President Mainassara was assassinated outside Niamey in early April 1999, after which the military assumed control of the country. Major Daouda Malam Wanké, commander of the presidential guard suspected of gunning down Mainassara, was named military ruler, and he promised an early return to civilian rule. In presidential elections later that year, retired Army Colonel Tandja Mamadou was elected the new civilian president. In early 2000, Mamadou installed a 24-member government and called for emergency action to revitalize the country’s economy. The country experienced extensive civil unrest throughout 2001, much of it traceable to the continuing food crisis and the government’s decision to reduce grants for university students. Mamadou was returned to the presidency for another term in 2004. That year, however, locust attacks caused a food crisis which the government is struggling with.

The two largest ethnic groups in Niger are the Hausa, who also constitute the major ethnic group in northern Nigeria, and the Djerma-Songhai. Both groups are farmers who live in the arable, southern tier. The rest of the population consists of nomadic or semi-nomadic livestock-raising peoples, which include the Fulani, Tuareg, Kanouri, and Toubou.

Nigeria

Official name: Federal Republic of Nigeria

Independence: 1 October 1960 (from United Kingdom)

Area: 923,768 sq km

Form of government: republic transitioning from military to civilian rule

Capital: Abuja; note: on 12 December 1991, the capital was officially transferred from Lagos to Abuja; most federal government offices have now made the move to Abuja

International relations: ACP, AfDB, C, CCC, ECA, ECOWAS, FAO, G-15, G-19, G-24, G-77, IAEA, IBRD, ICAO, ICC, ICFTU, ICRM, IDA, IFAD, IFC, IFRCS, IHO, ILO, IMF, IMO, Inmarsat, Intelsat, Interpol, IOC, ISO, ITU, MINURSO, MONUC, NAM, OAU, OIC, OPCW, OPEC, PCA, UN, UNCTAD, UNESCO, UNHCR, UNIDO, UNIKOM, UNITAR, UNMEE, UNMIBH, UNMIK, UNMOP, UNMOT, UNTAET, UNU, UPU, WFTU, WHO, WIPO, WMO, WToO, WTrO

Currency: naira (NGN)

Income: US$1,000 (2004 est. of purchasing power parity)

Population: 128,771,988 (July 2005)

Ethnic groups: Nigeria, which is Africa’s most populous country, is composed of more than 250 ethnic groups; the following are the most populous and politically influential: Hausa and Fulani 29%, Yoruba 21%, Igbo (Ibo) 18%, Ijaw 10%, Kanuri 4%, Ibibio 3.5%, Tiv 2.5%

Religious groups: Muslim 50%, Christian 40%, indigenous beliefs 10%

Languages: English (official), Hausa, Yoruba, Igbo (Ibo), Fulani

Literacy: 68% (age 15 and over can read and write; 2003 est.)

Exports: petroleum and petroleum products 95%, cocoa, rubber

Primary export partners: US 47.5%, Brazil 10.7%, Spain 7.1% (2004)
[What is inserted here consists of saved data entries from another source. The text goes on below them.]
theorem ctz_unique {v : Int} {k : Nat} (h1 : (2 : Int) ^ k ∣ v) (h2 : ¬ (2 : Int) ^ (k + 1) ∣ v) : ctz v = k := by
  have hv : v ≠ 0 := by rintro rfl; simp at h2
  have ⟨h3, h4⟩ := ctz_dvd hv
  apply le_antisymm
  · by_contra hc
    exact h2 (dvd_trans (pow_dvd_pow _ (by omega)) h3)
  · by_contra hc
    exact h4 (dvd_trans (pow_dvd_pow _ (by omega)) h1)

@[simp] theorem ctzW_zero {w : Nat} : ctzW (0 : BitVec w) = w := by simp [ctzW, zerosBelow_zero]

/-- `ctz_W(a)` of a nonzero pattern is the position of its lowest set bit (00_scope.md R13). -/
theorem ctzW_spec {w : Nat} {a : BitVec w} (h : a ≠ 0) :
    ctzW a < w ∧ a.getLsbD (ctzW a) = true ∧ ∀ j, j < ctzW a → a.getLsbD j = false := by
  have hn : a.toNat ≠ 0 := fun hc => h (BitVec.eq_of_toNat_eq (by simpa using hc))
  exact zerosBelow_spec hn a.isLt

theorem ctzW_eq_of_lowest {w k : Nat} {a : BitVec w} (h : a.getLsbD k = true)
    (low : ∀ j, j < k → a.getLsbD j = false) : ctzW a = k :=
  zerosBelow_eq_of_lowest (BitVec.lt_of_getLsbD h) h low

/-! ### Integers as infinite two's-complement strings -/

/-- Bit i of an integer (00_scope.md R11). -/
theorem intNot_testBit (v : Int) (i : Nat) : (intNot v).testBit i = !v.testBit i := by
  have : intNot v = Int.lnot v := by cases v <;> simp only [intNot, Int.lnot, Int.ofNat_eq_natCast] <;> omega
  rw [this, Int.testBit_lnot]

/-- Numbers with no set bit in common add without a carry. -/
theorem add_eq_or_of_and_eq_zero {a b : Nat} (h : a &&& b = 0) : a + b = a ||| b := by
  induction a using Nat.strongRecOn generalizing b with
  | _ a ih =>
    by_cases ha : a = 0
    · subst ha; simp
    · have hd : a / 2 &&& b / 2 = 0 := by rw [← Nat.and_div_two, h]
      have hi := ih (a / 2) (by omega) hd
      have h2 : (a ||| b) / 2 = a / 2 ||| b / 2 := Nat.or_div_two
      have h3 : (a ||| b) % 2 = 1 ↔ a % 2 = 1 ∨ b % 2 = 1 := Nat.or_mod_two_eq_one
      have h4 : (a &&& b) % 2 = 1 ↔ a % 2 = 1 ∧ b % 2 = 1 := Nat.and_mod_two_eq_one
      rw [h] at h4
      omega

theorem sub_and_eq_ldiff (a b : Nat) : a - (a &&& b) = Nat.ldiff a b := by
  have h : (a &&& b) + Nat.ldiff a b = a := by
    have hd : (a &&& b) &&& Nat.ldiff a b = 0 := by
      apply Nat.eq_of_testBit_eq
      intro i
      simp [Nat.testBit_ldiff]
      cases a.testBit i <;> cases b.testBit i <;> simp
    rw [add_eq_or_of_and_eq_zero hd]
    apply Nat.eq_of_testBit_eq
    intro i
    simp [Nat.testBit_ldiff]
    cases a.testBit i <;> cases b.testBit i <;> simp
  omega

/-- The AND of two integers is Mathlib's (00_scope.md R11, 93_implementation_defined.md G4). -/
theorem intAnd_eq_land (x y : Int) : intAnd x y = Int.land x y := by
  cases x <;> cases y
  · rfl
  · simp only [intAnd, Int.land, sub_and_eq_ldiff]
    rfl
  · simp only [intAnd, Int.land]
    rw [Nat.and_comm, sub_and_eq_ldiff]
    rfl
  · rfl

/-- AND acts bit by bit on infinite two's-complement strings (00_scope.md R11). -/
theorem intAnd_testBit (x y : Int) (i : Nat) : (intAnd x y).testBit i = (x.testBit i && y.testBit i) := by
  rw [intAnd_eq_land, Int.testBit_land]

/-! ### Fold -/

theorem fold_testBit (x i : Nat) : (fold x).testBit i = decide (i < bitLength x) := by
  simp [fold, Nat.testBit_two_pow_sub_one]

theorem fold_succ (x : Nat) : fold x + 1 = 2 ^ bitLength x := by
  have := Nat.two_pow_pos (bitLength x)
  unfold fold
  omega

/-- FOLDR is idempotent where it is defined (41_fold_pow2.md R171). -/
theorem fold_fold (x : Nat) : fold (fold x) = fold x := by
  rw [fold, fold, bitLength_two_pow_sub_one]

theorem fold_lt_two_pow {w : Nat} (a : BitVec w) : fold a.toNat < 2 ^ w := by
  have h : bitLength a.toNat ≤ w := bitLength_le_iff.2 a.isLt
  have := Nat.pow_le_pow_right (show 2 > 0 by decide) h
  have hp := Nat.two_pow_pos (bitLength a.toNat)
  unfold fold
  omega

theorem foldW_toNat {w : Nat} (a : BitVec w) : (foldW a).toNat = fold a.toNat := by
  simp [foldW, Nat.mod_eq_of_lt (fold_lt_two_pow a)]

theorem foldW_getLsbD {w : Nat} (a : BitVec w) (i : Nat) :
    (foldW a).getLsbD i = decide (i < bitLength a.toNat) := by
  rw [BitVec.getLsbD, foldW_toNat, fold_testBit]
Imports: machinery, chemicals, transport equipment, manufactured goods, food and live animals

Primary import partners: China 9.4%, US 8.4%, UK 7.8%, Netherlands 5.9%, France 5.4%, Germany 4.9%, Italy 4% (2004)

Evidence shows that, more than 2,000 years ago, the Nok people, who lived in what is now the Plateau state, worked iron and produced sophisticated terra cotta sculpture. In the centuries that followed, the Hausa

kingdom and the Bornu Empire near Lake Chad prospered as important terminals of north-south trade between North African Berbers and forest people who exchanged those enslaved, ivory, and kola nuts for salt, glass beads, coral, cloth, weapons, brass rods, and cowrie shells used as currency. In the southwest, the Uoruba kingdom of Oyo, which was founded about 1400 and reached its height between the seventeenth and nineteenth centuries, attained a high level of political organization and extended as far as modern Togo. In the south-central part of present-day Nigeria, as early as the fifteenth century, the kingdom of Benin had developed an efficient army, an elaborate ceremonial court, and artisans whose works in ivory, wood, bronze, and brass are prized throughout the world today.
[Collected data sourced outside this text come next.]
/-! ### Command words with a count -/

/-- A command word as the sum of its fields (30_encoding.md R96). -/
theorem commandWord_eq_sum {op wm : Nat} (hop : op < 64) (hwm : wm < 4) (c : Int) :
    commandWord op wm false c = BitVec.ofNat 32 (op + 64 * wm + 65536 * (c % 256).toNat) := by
  have hc : (c % 256).toNat < 256 := by omega
  apply word_eq_of_fields
  · rw [fieldOp_commandWord hop, fieldOp_toNat, BitVec.toNat_ofNat]
    omega
  · rw [fieldWm_commandWord hop hwm, fieldWm_toNat, BitVec.toNat_ofNat]
    omega
  · rw [fieldP_commandWord hop hwm, ← BitVec.toNat_inj, fieldP_toNat, BitVec.toNat_ofNat]
    change 0 = _
    omega
  · rw [fieldRsv0_commandWord hop hwm, ← BitVec.toNat_inj, fieldRsv0_toNat, BitVec.toNat_ofNat]
    change 0 = _
    omega
  · rw [fieldCnt_commandWord hop hwm, ← BitVec.toNat_inj, fieldCnt_toNat, BitVec.toNat_ofNat, BitVec.toNat_ofInt]
    change (c % 256).toNat = _
    omega
  · rw [fieldRsv1_commandWord hop hwm, ← BitVec.toNat_inj, fieldRsv1_toNat, BitVec.toNat_ofNat]
    change 0 = _
    omega

/-- A command with a count is decoded from its base word with the count in CNT, because it is encoded so
(`decodeOfEncode`). -/
theorem shiftWordsOf_of_encode {op wm : Nat} {i : Int → Instr} (hop : op < 64) (hwm : wm < 4)
    (hwf : ∀ c, (i c).wf = countEncodable c) (henc : ∀ c, encode (i c) = commandWord op wm false c) :
    ShiftWordsOf (op + 64 * wm) i := by
  intro c lo hi
  rw [← commandWord_eq_sum hop hwm, ← henc]
  refine decodeOfEncode (i c) ?_
  rw [hwf, countEncodable, decide_eq_true lo, decide_eq_true hi]
  rfl

/-! ### The shifted value and the carry -/

section
variable {w : Nat} (a : BitVec w)

theorem shiftLeft_eq_ofNat (c : Nat) : a <<< c = BitVec.ofNat w (a.toNat * 2 ^ c) :=
  BitVec.eq_of_toNat_eq (by rw [BitVec.toNat_shiftLeft, Nat.shiftLeft_eq, BitVec.toNat_ofNat])

theorem ushiftRight_eq_ofNat (c : Nat) : a >>> c = BitVec.ofNat w (a.toNat / 2 ^ c) := by
  apply BitVec.eq_of_toNat_eq
  rw [BitVec.toNat_ushiftRight, Nat.shiftRight_eq_div_pow, BitVec.toNat_ofNat,
    Nat.mod_eq_of_lt (Nat.lt_of_le_of_lt (Nat.div_le_self _ _) a.isLt)]

end

/-! ### The commands -/

section
variable {w : Nat} {s : State} {o k : Outcome} {c : Int}

theorem failsWith_of_count_outside (h : o = inDomain s (countInRange w c) k) (hc : c < 0 ∨ (w : Int) < c) :
    FailsWith o s .invalidArgument :=
  h.trans (inDomain_false (Bool.eq_false_iff.2 fun hin => by have := (countInRange_iff w c).1 hin; omega))

theorem completes_of_count_le {c : Nat} {r : BitVec w × BitVec w}
    (h : o = inDomain s (countInRange w c) (respondShift s r)) (hc : c ≤ w) :
    Completes o s (.pattern r.1) (.pattern r.2) :=
  h.trans (inDomain_true ((countInRange_iff w c).2 ⟨Int.natCast_nonneg c, Int.ofNat_le.2 hc⟩))

end

section
variable {w : Nat} {i : Int → Instr} {s : State} {a : BitVec w}

theorem shiftLeftOf_of_exec
    (h : ∀ c, exec (i c) s = inDomain s (countInRange w c) (respondShift s (shiftLeftCarry a c.toNat))) :
    ShiftLeftOf w i s a := by
  refine ⟨fun c hc => ?_, fun c => failsWith_of_count_outside (h c)⟩
  rw [← shiftLeft_eq_ofNat, ← ushiftRight_eq_ofNat]
  exact completes_of_count_le (h c) hc

theorem shiftRightOf_of_exec
    (h : ∀ c, exec (i c) s = inDomain s (countInRange w c) (respondShift s (shiftRightCarry a c.toNat))) :
    ShiftRightOf w i s a := by
  refine ⟨fun c hc => ?_, fun c => failsWith_of_count_outside (h c)⟩
  rw [← ushiftRight_eq_ofNat, ← shiftLeft_eq_ofNat]
  exact completes_of_count_le (h c) hc

end

theorem shlc32_shiftLeftOf (s : State) : ShiftLeftOf 32 .shlc32 s (opa32 s) := shiftLeftOf_of_exec fun _ => rfl
theorem shlc64_shiftLeftOf (s : State) : ShiftLeftOf 64 .shlc64 s (opa64 s) := shiftLeftOf_of_exec fun _ => rfl
theorem shrc32_shiftRightOf (s : State) : ShiftRightOf 32 .shrc32 s (opa32 s) := shiftRightOf_of_exec fun _ => rfl
theorem shrc64_shiftRightOf (s : State) : ShiftRightOf 64 .shrc64 s (opa64 s) := shiftRightOf_of_exec fun _ => rfl

/-- Settles O43: every count is encoded (`shiftWordsOf_of_encode`), and a left shift is a product and its carry a
quotient (`shiftLeftOf_of_exec`). -/
theorem shlcShiftsWithCarryLow : Obligations.ShlcShiftsWithCarryLow :=
  ⟨shiftWordsOf_of_encode (op := 0x11) (wm := 0) (by decide) (by decide) (fun _ => rfl) fun _ => rfl,
    shiftWordsOf_of_encode (op := 0x11) (wm := 1) (by decide) (by decide) (fun _ => rfl) fun _ => rfl,
    wordsOf_of_illegalWord (by simp) (by simp [IllegalWord]), shlc32_shiftLeftOf, shlc64_shiftLeftOf⟩

/-- Settles O44: every count is encoded (`shiftWordsOf_of_encode`), and a right shift is a quotient and its carry a
product (`shiftRightOf_of_exec`). -/
theorem shrcShiftsWithCarryHigh : Obligations.ShrcShiftsWithCarryHigh :=
  ⟨shiftWordsOf_of_encode (op := 0x12) (wm := 0) (by decide) (by decide) (fun _ => rfl) fun _ => rfl,
    shiftWordsOf_of_encode (op := 0x12) (wm := 1) (by decide) (by decide) (fun _ => rfl) fun _ => rfl,
    wordsOf_of_illegalWord (by simp) (by simp [IllegalWord]), shrc32_shiftRightOf, shrc64_shiftRightOf⟩

end Sys2Proof.Machine
end

section
/-! PROOFS. The chains of SHLC and SHRC over an array of words, by induction on the array: what one word's command
answers is what the chain needs of it (43_reverse_shift.md R250). -/

namespace Sys2Proof.Machine

/-! ### What one command of a chain answers -/

/-- The state with the pattern a on the operand port. -/
def State.withOpa (s : State) (a : Nat) : State := { s with ports := { s.ports with opa := BitVec.ofNat 64 a } }

theorem opa32_withOpa {a : Nat} (s : State) (h : a < 2 ^ 32) : (opa32 (s.withOpa a)).toNat = a := by
  simp only [opa32, State.withOpa, BitVec.toNat_setWidth, BitVec.toNat_ofNat]
  omega

theorem opa64_withOpa {a : Nat} (s : State) (h : a < 2 ^ 64) : (opa64 (s.withOpa a)).toNat = a :=
  Nat.mod_eq_of_lt h

theorem shiftParts_of_completes {w a : Nat} {i : Instr} {s : State} {r0 r1 : BitVec w} (hw : w ≤ 64)
    (h : Completes (exec i (s.withOpa a)) (s.withOpa a) (.pattern r0) (.pattern r1)) :
    shiftParts i s a = (r0.toNat, r1.toNat) := by
  rw [Completes, State.withOpa] at h
  rw [shiftParts, h]
  simp [Slot.pattern, BitVec.toNat_setWidth_of_le hw]

section
variable {w c x : Nat} {i : Int → Instr} {s : State} {a : BitVec w}

theorem shiftParts_of_shiftLeftOf (h : ShiftLeftOf w i (s.withOpa x) a) (ha : a.toNat = x) (hw : w ≤ 64)
    (hc : c ≤ w) : shiftParts (i c) s x = (x * 2 ^ c % 2 ^ w, x / 2 ^ (w - c)) := by
  have hlt : x / 2 ^ (w - c) < 2 ^ w := Nat.lt_of_le_of_lt (Nat.div_le_self _ _) (ha ▸ a.isLt)
  rw [shiftParts_of_completes hw (h.1 c hc), ha, BitVec.toNat_ofNat, BitVec.toNat_ofNat, Nat.mod_eq_of_lt hlt]

theorem shiftParts_of_shiftRightOf (h : ShiftRightOf w i (s.withOpa x) a) (ha : a.toNat = x) (hw : w ≤ 64)
    (hc : c ≤ w) : shiftParts (i c) s x = (x / 2 ^ c, x * 2 ^ (w - c) % 2 ^ w) := by
  have hlt : x / 2 ^ c < 2 ^ w := Nat.lt_of_le_of_lt (Nat.div_le_self _ _) (ha ▸ a.isLt)
  rw [shiftParts_of_completes hw (h.1 c hc), ha, BitVec.toNat_ofNat, BitVec.toNat_ofNat, Nat.mod_eq_of_lt hlt]

end

/-! ### The chains -/

section
variable {w c : Nat} (hc : c ≤ w)
include hc

/-- The bits that stay in a word shifted by c are its low bits, c places up. -/
theorem mul_two_pow_mod (x : Nat) : x * 2 ^ c % 2 ^ w = 2 ^ c * (x % 2 ^ (w - c)) := by
  rw [← Nat.pow_sub_mul_pow 2 hc, Nat.mul_mod_mul_right, Nat.mul_comm]

/-- The shifted word has room for a carry of c bits, and nothing is lost between it and its own carry. -/
theorem shiftLeft_parts_or_carry (x : Nat) {carry : Nat} (h : carry < 2 ^ c) :
    (x * 2 ^ c % 2 ^ w ||| carry) + 2 ^ w * (x / 2 ^ (w - c)) = x * 2 ^ c + carry := by
  have hor : x * 2 ^ c % 2 ^ w ||| carry = x * 2 ^ c % 2 ^ w + carry := by
    rw [mul_two_pow_mod hc, Nat.two_pow_add_eq_or_of_lt h]
  have hdiv : x * 2 ^ c / 2 ^ w = x / 2 ^ (w - c) := by
    rw [← Nat.pow_sub_mul_pow 2 hc, Nat.mul_div_mul_right _ _ (Nat.two_pow_pos c)]
  have := Nat.mod_add_div (x * 2 ^ c) (2 ^ w)
  rw [hdiv] at this
  omega

/-- The chain to the left, with any carry of c bits into the lowest word. -/
theorem arrayValue_chainLeft {parts : Nat → Nat × Nat}
    (hparts : ∀ x, x < 2 ^ w → parts x = (x * 2 ^ c % 2 ^ w, x / 2 ^ (w - c))) {ws : List Nat}
    (hws : ∀ x, x ∈ ws → x < 2 ^ w) {carry : Nat} (hcarry : carry < 2 ^ c) :
    arrayValue w (chainLeft parts carry ws).1 + 2 ^ (w * ws.length) * (chainLeft parts carry ws).2 =
      arrayValue w ws * 2 ^ c + carry := by
  induction ws generalizing carry with
  | nil => simp [chainLeft, arrayValue]
  | cons x xs ih =>
    obtain ⟨hx, hxs⟩ := List.forall_mem_cons.1 hws
    have hout : x / 2 ^ (w - c) < 2 ^ c := by
      rw [Nat.div_lt_iff_lt_mul (Nat.two_pow_pos _), pow_mul_pow_sub 2 hc]
      exact hx
    have hrest := ih hxs hout
    have hword := shiftLeft_parts_or_carry hc x hcarry
    simp only [chainLeft, arrayValue, hparts x hx, List.length_cons, Nat.mul_succ, Nat.pow_add]
    linear_combination hword + 2 ^ w * hrest

/-- A word shifted right by c has room above for the remainder of the words above it. -/
theorem shiftRight_parts_or_carry {x : Nat} (hx : x < 2 ^ w) (v : Nat) :
    (x / 2 ^ c ||| v % 2 ^ c * 2 ^ (w - c)) + 2 ^ w * (v / 2 ^ c) = (x + 2 ^ w * v) / 2 ^ c := by
  have hsplit : 2 ^ w = 2 ^ c * 2 ^ (w - c) := (pow_mul_pow_sub 2 hc).symm
  have hlow : x / 2 ^ c < 2 ^ (w - c) := Nat.div_lt_of_lt_mul (hsplit ▸ hx)
  have hv := Nat.mod_add_div v (2 ^ c)
  calc (x / 2 ^ c ||| v % 2 ^ c * 2 ^ (w - c)) + 2 ^ w * (v / 2 ^ c)
      = 2 ^ (w - c) * (v % 2 ^ c) + x / 2 ^ c + 2 ^ c * 2 ^ (w - c) * (v / 2 ^ c) := by
        rw [Nat.two_pow_add_eq_or_of_lt hlow, Nat.or_comm, Nat.mul_comm (v % 2 ^ c), ← hsplit]
    _ = x / 2 ^ c + 2 ^ (w - c) * (v % 2 ^ c + 2 ^ c * (v / 2 ^ c)) := by ring
    _ = (x + 2 ^ w * v) / 2 ^ c := by
        rw [hv, hsplit, Nat.mul_assoc, Nat.add_mul_div_left _ _ (Nat.two_pow_pos c)]

theorem arrayValue_chainRight {parts : Nat → Nat × Nat}
    (hparts : ∀ x, x < 2 ^ w → parts x = (x / 2 ^ c, x * 2 ^ (w - c) % 2 ^ w)) {ws : List Nat}
    (hws : ∀ x, x ∈ ws → x < 2 ^ w) :
    arrayValue w (chainRight parts ws).1 = arrayValue w ws / 2 ^ c ∧
      (chainRight parts ws).2 = arrayValue w ws % 2 ^ c * 2 ^ (w - c) := by
  induction ws with
  | nil => simp [chainRight, arrayValue]
  | cons x xs ih =>
    obtain ⟨hx, hxs⟩ := List.forall_mem_cons.1 hws
    obtain ⟨hvalue, hcarry⟩ := ih hxs
    have hsplit : 2 ^ w = 2 ^ c * 2 ^ (w - c) := (pow_mul_pow_sub 2 hc).symm
    simp only [chainRight, arrayValue, hparts x hx, hvalue, hcarry]
    refine ⟨shiftRight_parts_or_carry hc hx _, ?_⟩
    rw [hsplit, Nat.mul_mod_mul_right, Nat.mul_assoc, Nat.add_mul_mod_self_left]

end

/-- Settles O57: each word's command answers the parts of the chain (`shiftParts_of_shiftLeftOf`), which starts with no
carry (`arrayValue_chainLeft`). -/
theorem shlcChainShiftsArray : Obligations.ShlcChainShiftsArray := fun s c _ =>
  ⟨fun hc hws => arrayValue_chainLeft hc (fun _ hx =>
      shiftParts_of_shiftLeftOf (shlc32_shiftLeftOf _) (opa32_withOpa s hx) (by decide) hc) hws (Nat.two_pow_pos c),
    fun hc hws => arrayValue_chainLeft hc (fun _ hx =>
      shiftParts_of_shiftLeftOf (shlc64_shiftLeftOf _) (opa64_withOpa s hx) le_rfl hc) hws (Nat.two_pow_pos c)⟩

/-- Settles O58: each word's command answers the parts of the chain (`shiftParts_of_shiftRightOf`,
`arrayValue_chainRight`). -/
theorem shrcChainShiftsArray : Obligations.ShrcChainShiftsArray := fun s _ _ =>
  ⟨fun hc => arrayValue_chainRight hc fun _ hx =>
      shiftParts_of_shiftRightOf (shrc32_shiftRightOf _) (opa32_withOpa s hx) (by decide) hc,
    fun hc => arrayValue_chainRight hc fun _ hx =>
      shiftParts_of_shiftRightOf (shrc64_shiftRightOf _) (opa64_withOpa s hx) le_rfl hc⟩

end Sys2Proof.Machine
end

section
/-! PROOFS. The adapter family: ADPLEN, ADPHNZ, ADPLNZ. The byte decomposer's length is the least, and each locator is
fixed by the byte it finds and the zero bytes beyond it (44_adapter.md R284 to R286). -/

namespace Sys2Proof.Machine

/-! ### What the commands answer on an operand the port carries -/

section
variable {s : State} {v : Int} (h : s.arbOperand v)
include h

theorem exec_adplenA : exec .adplenA s = respond s (.cnt (byteLen v)) := by
  rw [exec, execAdplenA, withDecomposed_of_arbOperand h]

theorem exec_adphnzA : exec .adphnzA s = respondByteAt s (bytes v) (hnzIndex (bytes v)) := by
  rw [exec, execAdphnzA, withDecomposed_of_arbOperand h]

theorem exec_adplnzA : exec .adplnzA s = respondByteAt s (bytes v) (lnzIndex (bytes v)) := by
  rw [exec, execAdplnzA, withDecomposed_of_arbOperand h]

end

section
variable {o : Outcome} {s : State} {bs : List Byte} {index : Option Nat}

theorem completes_of_index_none (h : o = respondByteAt s bs index) (hi : index = none) :
    Completes o s (.cnt (-1)) (.cnt 0) := by
  rw [h, hi]
  rfl

theorem completes_of_index_some {i : Nat} (h : o = respondByteAt s bs index) (hi : index = some i) :
    Completes o s (.cnt i) (.cnt (bs.getD i 0).toNat) := by
  rw [h, hi]
  rfl

end

/-! ### The locators, by the bytes -/

theorem hnzIndex_bytes_eq_none_iff {v : Int} : hnzIndex (bytes v) = none ↔ v = 0 :=
  hnzIndex_eq_none.trans natOfBytes_bytes_eq_zero_iff

theorem lnzIndex_bytes_eq_none_iff {v : Int} : lnzIndex (bytes v) = none ↔ v = 0 :=
  lnzIndex_eq_none.trans natOfBytes_bytes_eq_zero_iff

section
variable {bs : List Byte} {i : Nat}

theorem natOfBytes_ne_zero_of_getD (h : bs.getD i 0 ≠ 0) : natOfBytes bs ≠ 0 := fun hz =>
  h (BitVec.eq_of_toNat_eq (by rw [getD_toNat, hz]; simp))

/-- An index that answers none for zero bytes only, and else a non-zero byte with only zero bytes on one side, answers
the one position of that kind. -/
theorem index_eq_some_iff {r : Nat → Nat → Prop} [Std.Trichotomous r] {index : Option Nat}
    (hnone : index = none → natOfBytes bs = 0)
    (hsome : ∀ k, index = some k → bs.getD k 0 ≠ 0 ∧ ∀ j, r k j → bs.getD j 0 = 0) :
    index = some i ↔ bs.getD i 0 ≠ 0 ∧ ∀ j, r i j → bs.getD j 0 = 0 := by
  refine ⟨hsome i, fun ⟨hne, beyond⟩ => ?_⟩
  obtain ⟨k, hk⟩ := Option.ne_none_iff_exists'.1 (mt hnone (natOfBytes_ne_zero_of_getD hne))
  obtain ⟨hkne, kbeyond⟩ := hsome k hk
  have hki : k = i := Std.Trichotomous.trichotomous k i (fun h => hne (kbeyond i h)) fun h => hkne (beyond k h)
  rw [hk, hki]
Between the seventeenth and nineteenth centuries, European traders established coastal ports for the increasing traffic in slaves destined for the Americas. In 1855, British claims to a sphere of influence in that area received international recognition, and, in the following year, the Royal Niger Company was chartered. In 1900, the company’s territory came under the control of the British government. In 1914, the area was formally united as the “Colony and Protectorate of Nigeria.” Nigeria was granted full independence on October 1, 1960, as a federation of three regions.
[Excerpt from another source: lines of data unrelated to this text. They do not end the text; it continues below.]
-- ==== Sys2Proof/Machine/Step.lean ====
section
/-! DEFINITION. The step: one processing cycle (spec/00_scope.md R10), and the placing of one instruction where the
next step takes it from. -/

namespace Sys2Proof.Machine

/-- One step: the next stimulus in arrival order is processed to completion (spec/00_scope.md R10,
spec/20_memory.md R58). -/
def step (s : State) : Host.Outcome State Fault Refusal := processNext s

/-- `s` with the instruction of table word `w` placed where the next step takes it from ([14]). -/
def State.withFetchWord (s : State) (nbits w : Nat) : State := s.placeWord nbits w

end Sys2Proof.Machine
end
Since independence, Nigeria has faced numerous coups and political turmoil. The Ibos tried to secede after the country’s first coup d’etat in 1966. This led to tensions among various ethnic groups and ultimately to a disastrous civil war (1967–1970). The presence of oil in the Southeastern, however, allowed the country to recover from the war. Murtala Mohammed, followed by Gen. Olusegun Obasanjo, overthrew Yakubu Gowon, who had managed to stay in power, in 1976. A return to civilian rule came in 1979 under Shehu Shagari; however the military returned in 1984 under Mohammed Buhari and then again under Maj. Gen. Ibrahim Babangida. Defense Minister Sani Abacha ascended to power on November 17, 1993: his government was internationally denounced for widespread human rights abuses including numerous executions. Under increasing domestic and international pressure, Abacha promised to implement a new constitution (drafted by a constitutional commission

in 1995) following presidential elections in October 1998. However, Abacha died of a heart attack in June 1998. His successor, Gen. Abdulsalam Abubakar, met with several opposition and foreign diplomats, promised to respect the election timetable, and released many political prisoners. Following riots due to the death of famed political prisoner Moshood Abiola, Abubakar announced a new transition program that called for the military’s withdrawal in May 1999.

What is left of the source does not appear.